■ The task:
Repeat only the lines below from the one containing "control token. -/" through the one containing "change (decide (i < 4)", inclusive, exactly as written.

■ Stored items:

● ● ●

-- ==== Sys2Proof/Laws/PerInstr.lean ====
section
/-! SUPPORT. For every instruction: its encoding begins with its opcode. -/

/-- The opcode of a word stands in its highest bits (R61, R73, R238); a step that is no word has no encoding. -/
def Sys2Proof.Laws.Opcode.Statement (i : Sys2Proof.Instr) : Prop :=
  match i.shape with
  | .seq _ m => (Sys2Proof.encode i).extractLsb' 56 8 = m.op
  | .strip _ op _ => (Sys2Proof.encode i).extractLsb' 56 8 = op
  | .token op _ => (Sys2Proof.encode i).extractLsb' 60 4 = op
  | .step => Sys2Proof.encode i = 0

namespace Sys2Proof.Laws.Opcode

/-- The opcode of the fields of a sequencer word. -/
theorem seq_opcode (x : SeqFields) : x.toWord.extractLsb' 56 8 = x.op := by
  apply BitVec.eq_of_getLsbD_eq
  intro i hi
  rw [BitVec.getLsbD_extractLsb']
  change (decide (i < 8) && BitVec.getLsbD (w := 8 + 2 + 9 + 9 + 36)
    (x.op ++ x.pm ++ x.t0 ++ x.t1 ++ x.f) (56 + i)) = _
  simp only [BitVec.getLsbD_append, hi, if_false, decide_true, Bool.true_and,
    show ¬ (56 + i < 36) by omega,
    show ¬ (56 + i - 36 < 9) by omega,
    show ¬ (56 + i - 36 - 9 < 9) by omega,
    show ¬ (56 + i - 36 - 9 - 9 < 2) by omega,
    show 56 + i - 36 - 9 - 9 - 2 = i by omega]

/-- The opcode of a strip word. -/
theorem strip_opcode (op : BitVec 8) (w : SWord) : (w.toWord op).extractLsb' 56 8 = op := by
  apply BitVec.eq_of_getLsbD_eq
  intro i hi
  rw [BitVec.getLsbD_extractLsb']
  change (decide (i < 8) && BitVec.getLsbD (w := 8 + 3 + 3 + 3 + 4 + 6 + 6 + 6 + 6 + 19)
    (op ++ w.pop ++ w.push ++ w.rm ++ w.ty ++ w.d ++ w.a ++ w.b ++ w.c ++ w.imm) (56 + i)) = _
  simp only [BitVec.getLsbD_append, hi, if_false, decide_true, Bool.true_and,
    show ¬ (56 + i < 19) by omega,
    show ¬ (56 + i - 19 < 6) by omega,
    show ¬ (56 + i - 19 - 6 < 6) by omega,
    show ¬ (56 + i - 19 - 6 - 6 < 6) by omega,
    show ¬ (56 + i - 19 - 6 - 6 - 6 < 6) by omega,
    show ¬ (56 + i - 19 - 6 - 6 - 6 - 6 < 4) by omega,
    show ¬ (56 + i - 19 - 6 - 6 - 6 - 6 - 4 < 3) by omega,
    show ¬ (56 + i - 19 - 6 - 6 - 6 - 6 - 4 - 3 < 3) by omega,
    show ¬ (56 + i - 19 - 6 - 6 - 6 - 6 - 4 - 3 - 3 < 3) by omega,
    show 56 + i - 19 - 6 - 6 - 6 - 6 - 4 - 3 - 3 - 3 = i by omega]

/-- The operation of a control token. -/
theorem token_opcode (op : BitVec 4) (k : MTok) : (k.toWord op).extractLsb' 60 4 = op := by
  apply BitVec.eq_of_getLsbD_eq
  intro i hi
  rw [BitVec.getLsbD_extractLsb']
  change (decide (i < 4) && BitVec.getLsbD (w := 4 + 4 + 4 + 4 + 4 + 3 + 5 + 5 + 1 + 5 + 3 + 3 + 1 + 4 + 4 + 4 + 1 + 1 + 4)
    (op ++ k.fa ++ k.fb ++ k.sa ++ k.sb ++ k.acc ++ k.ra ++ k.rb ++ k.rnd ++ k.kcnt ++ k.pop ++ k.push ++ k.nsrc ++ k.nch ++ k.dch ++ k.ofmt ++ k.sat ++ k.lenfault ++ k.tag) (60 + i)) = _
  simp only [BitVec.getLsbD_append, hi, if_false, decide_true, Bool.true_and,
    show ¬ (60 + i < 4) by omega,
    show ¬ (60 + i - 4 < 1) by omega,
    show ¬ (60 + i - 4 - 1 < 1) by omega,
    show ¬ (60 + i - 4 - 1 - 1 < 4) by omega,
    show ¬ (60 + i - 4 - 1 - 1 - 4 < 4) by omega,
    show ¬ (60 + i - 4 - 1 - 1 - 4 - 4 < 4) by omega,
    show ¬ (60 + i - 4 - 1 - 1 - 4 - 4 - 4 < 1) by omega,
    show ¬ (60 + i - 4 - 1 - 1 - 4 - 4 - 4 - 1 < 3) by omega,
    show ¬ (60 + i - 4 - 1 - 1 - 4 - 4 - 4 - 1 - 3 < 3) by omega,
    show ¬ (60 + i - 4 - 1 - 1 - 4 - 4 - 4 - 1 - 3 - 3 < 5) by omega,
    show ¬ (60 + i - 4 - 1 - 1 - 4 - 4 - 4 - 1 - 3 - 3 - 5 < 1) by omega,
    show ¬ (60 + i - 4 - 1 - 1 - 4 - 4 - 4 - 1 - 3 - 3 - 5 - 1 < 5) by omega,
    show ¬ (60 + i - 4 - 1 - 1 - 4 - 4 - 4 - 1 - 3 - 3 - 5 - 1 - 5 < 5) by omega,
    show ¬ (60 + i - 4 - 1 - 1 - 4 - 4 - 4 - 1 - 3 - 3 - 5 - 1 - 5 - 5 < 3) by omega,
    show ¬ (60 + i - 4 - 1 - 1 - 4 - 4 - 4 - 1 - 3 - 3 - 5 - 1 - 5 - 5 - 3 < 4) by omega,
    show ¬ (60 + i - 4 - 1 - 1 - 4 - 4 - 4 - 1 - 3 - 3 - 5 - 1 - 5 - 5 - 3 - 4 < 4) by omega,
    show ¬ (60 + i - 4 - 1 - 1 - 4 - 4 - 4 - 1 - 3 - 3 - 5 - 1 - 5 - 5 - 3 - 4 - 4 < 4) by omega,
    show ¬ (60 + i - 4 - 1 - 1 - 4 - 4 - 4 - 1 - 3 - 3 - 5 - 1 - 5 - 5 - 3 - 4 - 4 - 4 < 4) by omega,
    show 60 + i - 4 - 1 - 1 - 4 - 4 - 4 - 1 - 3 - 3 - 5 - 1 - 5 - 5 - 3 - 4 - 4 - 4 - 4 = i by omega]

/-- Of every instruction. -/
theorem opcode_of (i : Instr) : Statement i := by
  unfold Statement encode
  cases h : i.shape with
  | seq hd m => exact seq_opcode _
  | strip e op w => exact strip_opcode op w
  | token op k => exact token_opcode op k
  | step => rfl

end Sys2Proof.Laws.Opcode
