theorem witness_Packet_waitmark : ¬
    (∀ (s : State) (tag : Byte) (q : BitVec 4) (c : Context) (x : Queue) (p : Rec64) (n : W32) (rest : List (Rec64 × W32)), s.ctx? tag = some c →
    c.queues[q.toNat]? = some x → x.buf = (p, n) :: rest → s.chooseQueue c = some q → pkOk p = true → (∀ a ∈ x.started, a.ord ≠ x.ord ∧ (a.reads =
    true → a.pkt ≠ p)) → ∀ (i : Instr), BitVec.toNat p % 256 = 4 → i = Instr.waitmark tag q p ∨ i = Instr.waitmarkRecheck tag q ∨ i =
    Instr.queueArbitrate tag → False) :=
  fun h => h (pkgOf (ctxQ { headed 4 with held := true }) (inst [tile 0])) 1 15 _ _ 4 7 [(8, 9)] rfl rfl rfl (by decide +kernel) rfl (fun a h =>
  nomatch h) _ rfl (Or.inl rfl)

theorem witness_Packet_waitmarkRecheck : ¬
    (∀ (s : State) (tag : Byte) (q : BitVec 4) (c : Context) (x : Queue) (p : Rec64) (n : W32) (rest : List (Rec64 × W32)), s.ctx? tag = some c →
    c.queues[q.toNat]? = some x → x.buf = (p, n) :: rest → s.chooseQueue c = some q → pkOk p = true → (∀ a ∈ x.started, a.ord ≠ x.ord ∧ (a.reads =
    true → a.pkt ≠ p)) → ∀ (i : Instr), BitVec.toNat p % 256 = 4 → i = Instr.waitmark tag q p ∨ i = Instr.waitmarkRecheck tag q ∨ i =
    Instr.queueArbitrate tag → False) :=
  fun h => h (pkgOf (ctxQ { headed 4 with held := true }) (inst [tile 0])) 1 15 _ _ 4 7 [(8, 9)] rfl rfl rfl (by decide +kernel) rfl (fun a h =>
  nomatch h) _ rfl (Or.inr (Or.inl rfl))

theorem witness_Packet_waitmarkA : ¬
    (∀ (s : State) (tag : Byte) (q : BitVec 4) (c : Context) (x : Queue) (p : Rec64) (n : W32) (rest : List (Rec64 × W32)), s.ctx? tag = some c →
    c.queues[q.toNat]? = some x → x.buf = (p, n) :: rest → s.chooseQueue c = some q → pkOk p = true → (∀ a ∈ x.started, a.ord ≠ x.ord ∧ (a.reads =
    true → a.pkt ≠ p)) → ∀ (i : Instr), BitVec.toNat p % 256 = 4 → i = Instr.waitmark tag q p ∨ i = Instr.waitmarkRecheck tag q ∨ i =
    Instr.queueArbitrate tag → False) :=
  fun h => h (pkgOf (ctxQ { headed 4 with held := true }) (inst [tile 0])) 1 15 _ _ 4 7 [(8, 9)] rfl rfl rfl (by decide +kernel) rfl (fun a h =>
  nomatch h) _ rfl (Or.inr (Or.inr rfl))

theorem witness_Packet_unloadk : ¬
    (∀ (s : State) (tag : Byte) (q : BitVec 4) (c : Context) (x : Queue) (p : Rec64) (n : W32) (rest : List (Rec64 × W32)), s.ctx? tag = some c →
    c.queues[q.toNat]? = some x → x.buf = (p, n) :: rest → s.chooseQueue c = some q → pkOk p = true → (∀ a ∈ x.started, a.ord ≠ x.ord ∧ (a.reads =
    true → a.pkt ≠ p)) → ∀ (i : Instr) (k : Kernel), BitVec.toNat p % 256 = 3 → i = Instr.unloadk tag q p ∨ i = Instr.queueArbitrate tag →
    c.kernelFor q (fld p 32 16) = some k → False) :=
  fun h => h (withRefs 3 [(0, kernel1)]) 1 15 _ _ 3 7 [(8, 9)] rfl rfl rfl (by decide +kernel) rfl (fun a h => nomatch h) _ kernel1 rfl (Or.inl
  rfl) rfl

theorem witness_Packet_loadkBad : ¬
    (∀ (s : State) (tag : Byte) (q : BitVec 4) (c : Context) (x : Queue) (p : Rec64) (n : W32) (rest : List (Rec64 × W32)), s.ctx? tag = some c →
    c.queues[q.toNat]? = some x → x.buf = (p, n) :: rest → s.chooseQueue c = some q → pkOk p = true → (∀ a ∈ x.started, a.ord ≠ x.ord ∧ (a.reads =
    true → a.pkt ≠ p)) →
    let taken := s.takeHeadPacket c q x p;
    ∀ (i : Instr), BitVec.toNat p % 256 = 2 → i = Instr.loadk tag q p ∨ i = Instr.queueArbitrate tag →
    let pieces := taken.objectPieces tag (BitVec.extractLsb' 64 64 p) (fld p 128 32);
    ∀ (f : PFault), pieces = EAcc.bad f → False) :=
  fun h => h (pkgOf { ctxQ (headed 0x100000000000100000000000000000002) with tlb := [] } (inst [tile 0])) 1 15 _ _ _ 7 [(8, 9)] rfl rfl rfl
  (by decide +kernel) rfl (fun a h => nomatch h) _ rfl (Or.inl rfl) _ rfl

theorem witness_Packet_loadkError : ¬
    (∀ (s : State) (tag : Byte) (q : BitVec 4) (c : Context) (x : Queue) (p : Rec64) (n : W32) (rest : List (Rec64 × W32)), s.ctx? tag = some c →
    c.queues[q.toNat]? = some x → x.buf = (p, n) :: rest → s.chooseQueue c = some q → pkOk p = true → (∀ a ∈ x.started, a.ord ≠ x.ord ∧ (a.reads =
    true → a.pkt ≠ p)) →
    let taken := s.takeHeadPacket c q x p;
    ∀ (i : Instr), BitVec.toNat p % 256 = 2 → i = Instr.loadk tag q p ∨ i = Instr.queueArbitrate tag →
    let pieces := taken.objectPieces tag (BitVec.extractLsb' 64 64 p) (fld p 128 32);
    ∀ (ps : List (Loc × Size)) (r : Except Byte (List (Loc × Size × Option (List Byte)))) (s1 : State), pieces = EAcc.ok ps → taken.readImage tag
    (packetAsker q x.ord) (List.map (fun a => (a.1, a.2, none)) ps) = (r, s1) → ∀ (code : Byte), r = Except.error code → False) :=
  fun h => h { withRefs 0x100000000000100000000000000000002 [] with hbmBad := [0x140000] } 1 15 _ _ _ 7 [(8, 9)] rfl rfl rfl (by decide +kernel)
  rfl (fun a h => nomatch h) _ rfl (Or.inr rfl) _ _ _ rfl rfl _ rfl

● ● ●

■ Problem solution:
/-- The operation of a control token. -/
theorem token_opcode (op : BitVec 4) (k : MTok) : (k.toWord op).extractLsb' 60 4 = op := by
  apply BitVec.eq_of_getLsbD_eq
  intro i hi
  rw [BitVec.getLsbD_extractLsb']
  change (decide (i < 4) && BitVec.getLsbD (w := 4 + 4 + 4 + 4 + 4 + 3 + 5 + 5 + 1 + 5 + 3 + 3 + 1 + 4 + 4 + 4 + 1 + 1 + 4)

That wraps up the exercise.